If using Glycan Assignment in PTM-Shepherd:
- Observed Modifications: contains the assigned glycan composition from PTM-Shepherd
- Assigned Modifications: the mass and location glycan assigned will also be written to the Assigned Modifications column by PTM-Shepherd to enable processing by quant tools.
- Glycan Score: contains the score associated with the glycan composition (higher is better). Scores may be negative, particularly if using higher energy fragmentation that reduces the number of glycan fragment ions present.
- Glycan q-value: contains the q-value (FDR) associated with the glycan assignment. Use this column to filter glycoPSMs to a desired FDR level (e.g., q < 0.01 for 1% FDR)
- MSFragger localization: contains the localized site of the glycan if localize_delta_mass was enabled in MSFragger. Peptide sequence is printed in capital letters with the determined location as a lower case letter. If multiple locations are possible (ambiguous localization), multiple residues may be lower case. NOTE: in cases of ambiguous localization, when writing glycans to assigned modifications for quantitation, the first allowed site will be used as the site for site-level quantitation.
If using O-Pair localization:
- Assigned Modifications: the mass and location of glycans found by O-Pair will be written to Assigned Modifications to allow for quantitation of glycopeptides. NOTE: unlocalized glycans will be placed on the first available site. Use the Confidence Level column to filter confidently localized glycans.
- O-Pair Score: Localization score from O-Pair
- Number of Glycans: Number of glycans on the peptide determined by O-Pair localization
- Total Glycan Composition: Summed composition of all glycans present at all sites (H=Hex, N=HexNAc, A=NeuAc, etc.)
- Glycan Site Composition(s): The compositions of individual glycans determined by O-Pair
- Confidence Level: Confidence in the localization for this PSM. Level 1 means all glycans localized, Level 1b means all glycans localized by process of elimination (rather than direct fragment ion evidence), Level 2 means some glycans localized but not all, Level 3 means no glycans localized.
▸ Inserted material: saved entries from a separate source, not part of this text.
/-! ### Staging (R349, R352) -/

/-- One entry is staged: its elements, then its scales. -/
def stageEntry (s : State) (b j : Nat) (r : Region) : Got Unit :=
  match s.block b with
  | none => .ok s ()
  | some x =>
    (regionLayout s b x.r.lmem j r).bind fun s l =>
      let n := rowBytes r.ew l.exts.1
      let rows := l.rows.map fun i => (l.rowVa (r.va x.index) i, n)
      let scales := (scaleSpans l).map fun p => (l.scva + p.1, p.2)
      let (s, a) := s.keepSides b false (rows ++ scales)
      (s.greadAll a rows).bind fun s (bs, _) => (s.greadAll a scales).bind fun s (sc, _) =>
        let m := putSpans l.scloff (scaleSpans l) sc (stageRows l r l.rows bs x.share)
        .ok ((s.forget (2 * b)).setBlock b { x with share := m, sides := a.sides, phase := .staging (j + 1) }) ()
/-- Entries are staged in entry order; a chained one waits for the commit frontier (R352). -/
def stageFrom (b : Nat) : List (Nat × Region) → State → Got Unit
  | [], s => .ok s ()
  | (j, r) :: rest, s =>
    match s.block b with
    | none => .ok s ()
    | some x =>
      let s := s.setBlock b { x with phase := .staging j }
      let f := ((s.grid x.grid).map (·.frontier)).getD 0
      if !r.inn then stageFrom b rest s
      else if x.r.chained r ∧ f ≠ x.index then .wait s
      else (stageEntry s b j r).bind fun s _ => stageFrom b rest s
/-- The record of a cause of a launch's records: it names the grid and no block (R345). -/
def launchFault (die : Nat) (t : Trap) (g : Grid) : FaultRec := { dieRec die t with grid := g.va }
/-- A fault of staging or draining (R345, R350, R351, R371): a task block is held for a translation fault. -/
def regionFault (s : State) (b j : Nat) (drain : Bool) (t : Trap) : State :=
  match s.block b with
  | none => s
  | some x =>
    let place := j + (if drain then 32 else 0)
    if t.code = 0xA3 && !x.r.res then
      s.holdBlock b none { t with code := 0xA2, info := place + t.info / 256 % 128 * 256 } place
    else match s.grid x.grid with
      | some g => if t.code = 0xA1 then s.fatal x.slot (launchFault x.die t g) else s.fatalBlock b 255 0 t
      | none => s.fatalBlock b 255 0 t
/-- A crew at its creation (R15, R104): every lane live at the entry. -/
def freshCrew (r : LaunchRec) (c quad : Nat) : Crew :=
  { vg := r.vg, mg := r.mg, quad := quad, pcv := allLanes.foldl (fun m l => setAt 0 m l r.entry) [],
    tid := allLanes.foldl (fun m l => setAt 0 m l (32 * c + l)) [] }
/-- The block starts (R182, R185, R349): its crews are created in the quadrants they were bound to. -/
def Block.start (x : Block) : Block :=
  { x with phase := .running, teams := x.r.teams, sides := [], mx := {}, triggered := false, ctab := [], bank := false, spill := [],
           crews := x.crews.map fun p => (p.1, freshCrew x.r p.1 p.2.quad) }
/-- The start of a block of a dependant observes what its producers have released (R354): its die drops the context's
copies of DC lines, as an acquire at package scope does (R409). -/
def State.startAcquire (s : State) (x : Block) : State :=
  if (s.grid x.grid).any fun g => !g.deps.isEmpty then s.selfInvalidate x.die (s.ctx x.slot).asid else s
/-- The entry at which a block's staging stands. -/
def Block.stageAt (x : Block) : Option Nat :=
  match x.phase with
  | .placed => some 0
  | .staging j => some j
  | _ => none
/-- What a step that waits has done counts as a step when the block has moved on or a request has gone out. -/
def ifMoved (s s' : State) (b : Nat) (m : String) : Out :=
  if s'.fresh = s.fresh ∧ (s'.block b).map (·.phase) = (s.block b).map (·.phase) then notEnabled m
  else .next s'
/-- STAGING_COMPLETE (R349): entries are staged as far as the frontier allows; after the last one the block starts. -/
def execStagingComplete (b : Nat) (s : State) : Out :=
  match s.block b with
  | none => notEnabled "STAGING_COMPLETE"
  | some x =>
    match x.stageAt with
    | none => notEnabled "STAGING_COMPLETE"
    | some j =>
      if x.hold.isSome ∨ x.asked ∨ (s.ctx x.slot).state ≠ .live then notEnabled "STAGING_COMPLETE"
      else
        let x := { x with errs := x.errs.filter fun e => e.place ≠ .share && e.place ≠ .spill }
        match stageFrom b ((numbered x.r.regions).drop j) (s.setBlock b x) with
        | .ok s _ => .next (match s.block b with
          | none => s
          | some x => (s.startAcquire x).setBlock b x.start)
        | .wait s' => ifMoved s s' b "STAGING_COMPLETE"
        | .fail s t => .next (regionFault s b (((s.block b).bind Block.stageAt).getD 0) false t)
- Site Probabilities: Each localized glycan is shown here in the format (position, composition, probability). Position refers to position in the peptide, composition is the monosaccharide makeup, and probability is the O-Pair localization probability for that glycan.
- 138/144 Ratio: ratio of 138 to 144 oxonium ions, can be useful for distinguishing types of glycans
- Paired Scan Num: The PSM table shows the information (scan number, RT, etc) of the collisional activation scan. The Paired Scan Num column shows the scan number used for localization by O-Pair.
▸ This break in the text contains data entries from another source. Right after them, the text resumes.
/-! ### The tier engine (R415 to R420) -/

/-- Bytes written to device memory by physical address, for no context (R421, R422). -/
def physWrite (s : State) (pa : Nat) (bs : List Byte) : State :=
  (pieces pa bs.length bs).foldl (fun s q =>
    dramWrite s contextless (q.va - q.va % 128) 0 ((List.range q.n).zip q.bytes |>.map fun p => (q.va % 128 + p.1, p.2))) s
/-- The correctable errors of a frame are corrected by a copy, each noted with the place that it is read from (R418, R425). -/
def cleanFrame (s : State) (die f : Nat) : State :=
  let hit := s.ecc.filter fun e => e.1 / 2048 = f
  hit.foldl (fun s e => s.noteMem die 0xC3 contextless (memUnit s (32 * e.1)))
    { s with ecc := s.ecc.filter fun e => e.1 / 2048 ≠ f }
/-- The placement of a group with frame `k` in the fast slot (R416, R418). -/
def swapped (r k : Nat) : Nat :=
  let p := permOf r
  permCode ((p.set (p.idxOf 0) (p.getD k 0)).set k 0)
/-- The lines of a frame. -/
def frameLines (f : Nat) : List Nat := (List.range 512).map fun i => 65536 * f + 128 * i
/-- SWAP (R418): both frames are read where they stand, then written to each other's slot; a swap changes the placement of two frames and no byte's value. -/
def execSwap (die k : Nat) (s : State) : Out :=
  let d := s.die die
  match look d.swaps k with
  | none => notEnabled "SWAP"
  | some j =>
    if getAt false d.retraining (stackOf j.group) then notEnabled "SWAP"
    else
      let w := j.group / 2 / 12
      let fast := fastFrame d j.group
      let s := if getAt 0 d.rerr w = 1 then
          (s.setDie die { d with rerr := setAt 0 d.rerr w 0 }).noteMem die 0xC3 contextless (64 + memUnit s (65536 * frameOf j.group j.frame))
        else s
      let d := s.die die
      if getAt 0 d.rerr w ≠ 0 then .next (s.setDie die { d with swaps := dropAt d.swaps k })
      else
        let f := frameOf j.group j.frame
        let g := frameOf j.group fast
        let lines := frameLines f ++ frameLines g
        let s := (cleanFrame (cleanFrame s die f) die g).activate die lines
        let d := s.die die
        let d := { d with swaps := dropAt d.swaps k,
                          remap := setAt 0 d.remap j.group (swapped (getAt 0 d.remap j.group) j.frame),
                          pin := if j.pin then setAt false d.pin j.group true else d.pin }
        .next ((s.setDie die d).activate die lines)
/-- EPOCH_HALVING (R417): every access counter of the die is halved; a sweeper that a fruitless lap stopped goes on
(R420). -/
def execEpochHalving (die : Nat) (s : State) : Out :=
  let d := s.die die
  if s.clock < d.epochAt + d.epoch then notEnabled "EPOCH_HALVING"
  else
    .next (s.setDie die { d with cnt := (d.cnt.map fun p => (p.1, p.2 / 2)).filter fun p => p.2 ≠ 0,
                                 epochAt := s.clock, sweep := { d.sweep with idle := 0 } })

/-- The ring size of a sweeper (R418). -/
def Sweeper.size (w : Sweeper) : Nat := 2 ^ (10 + w.log)
/-- The sweeper as it sees HEAD: a change of HEAD ends a stop (R420). -/
def Sweeper.see (w : Sweeper) (head : Nat) : Sweeper :=
  if head = w.head then w else { w with head := head, idle := 0 }
/-- A frame-table entry is skipped (R419, R420). -/
def entrySkipped (e : Nat) : Bool := !bitOf e 0 || bitsOf e 1 15 ≠ 0 || bitsOf e 41 23 ≠ 0
/-- A word that the sweeper reads by physical address, for no context (R420, R421): none when it is poisoned. -/
def sweepRead (s : State) (pa n : Nat) : Got (Option Nat) :=
  match physRead s contextless pa 0 n with
  | .ok s x => .ok s (some x)
  | .wait s => .wait s
  | .fail s _ => .ok s none
/-- The sweeper examines entry HAND of its frame table, whose bits are `e`: the new position, and what it pushes (R420). A
poisoned entry is passed over (DESIGN CHOICE, log 88). -/
def sweepEntry (s : State) (die : Nat) (w : Sweeper) (e : Option Nat) : State :=
  let hand := (w.hand + 1) % w.entries
  let step (s : State) (w : Sweeper) : State :=
    physWrite (s.setDie die { s.die die with sweep := { w with hand := hand } }) (w.ring + 8) (natToBytes 4 hand)
  match e with
  | none => step s { w with idle := w.idle + 1 }
  | some e =>
    let f := bitsOf e 16 25
    let home := dieOf (65536 * f)
    if entrySkipped e then step s { w with idle := w.idle + 1 }
    else if getAt false (s.die home).abit f then
      step (s.setDie home { s.die home with abit := setAt false (s.die home).abit f false }) { w with idle := w.idle + 1 }
    else
      let tail := (w.tail + 1) % w.size
      let s := physWrite s (w.ring + 0x40 + 4 * w.tail) (natToBytes 4 w.hand)
      step (physWrite s (w.ring + 4) (natToBytes 4 tail)) { w with tail := tail, idle := 0 }
/-- SWEEPER_STEP (R420): the sweeper examines one frame-table entry; its ring's stack may not be in retraining (R424). -/
def execSweeperStep (die : Nat) (s : State) : Out :=
  match sweepRead s (s.die die).sweep.ring 4 with
  | .ok s head =>
    let w := (s.die die).sweep.see (head.getD (s.die die).sweep.head)
    let held := (w.tail + w.size - w.head % w.size) % w.size
    if !w.on ∨ w.mark ≤ held ∨ w.entries ≤ w.idle ∨ retrainingAt s (w.ring + 0x40 + 4 * w.tail) then
      notEnabled "SWEEPER_STEP"
    else match sweepRead s (w.table + 8 * w.hand) 8 with
      | .ok s e => .next (sweepEntry s die w e)
      | _ => notEnabled "SWEEPER_STEP"
  | _ => notEnabled "SWEEPER_STEP"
IonQuant: If enabled, IonQuant will read assigned glycans from PTM-Shepherd and use for LFQ analysis. Glycan information will be saved to peptide/protein summary tables for each experiment.
TMT-Integrator: If performing TMT analysis, reports summarizing the TMT results can be found in the “tmt-report” folder. For glyco searches, the multi-mass reports summarize the results by peptide sequence and glycan composition. All other reports are as in typical searches (see this page for details). TMT-reports can be loaded directly into many downstream analysis tools (such as Perseus) for further analysis.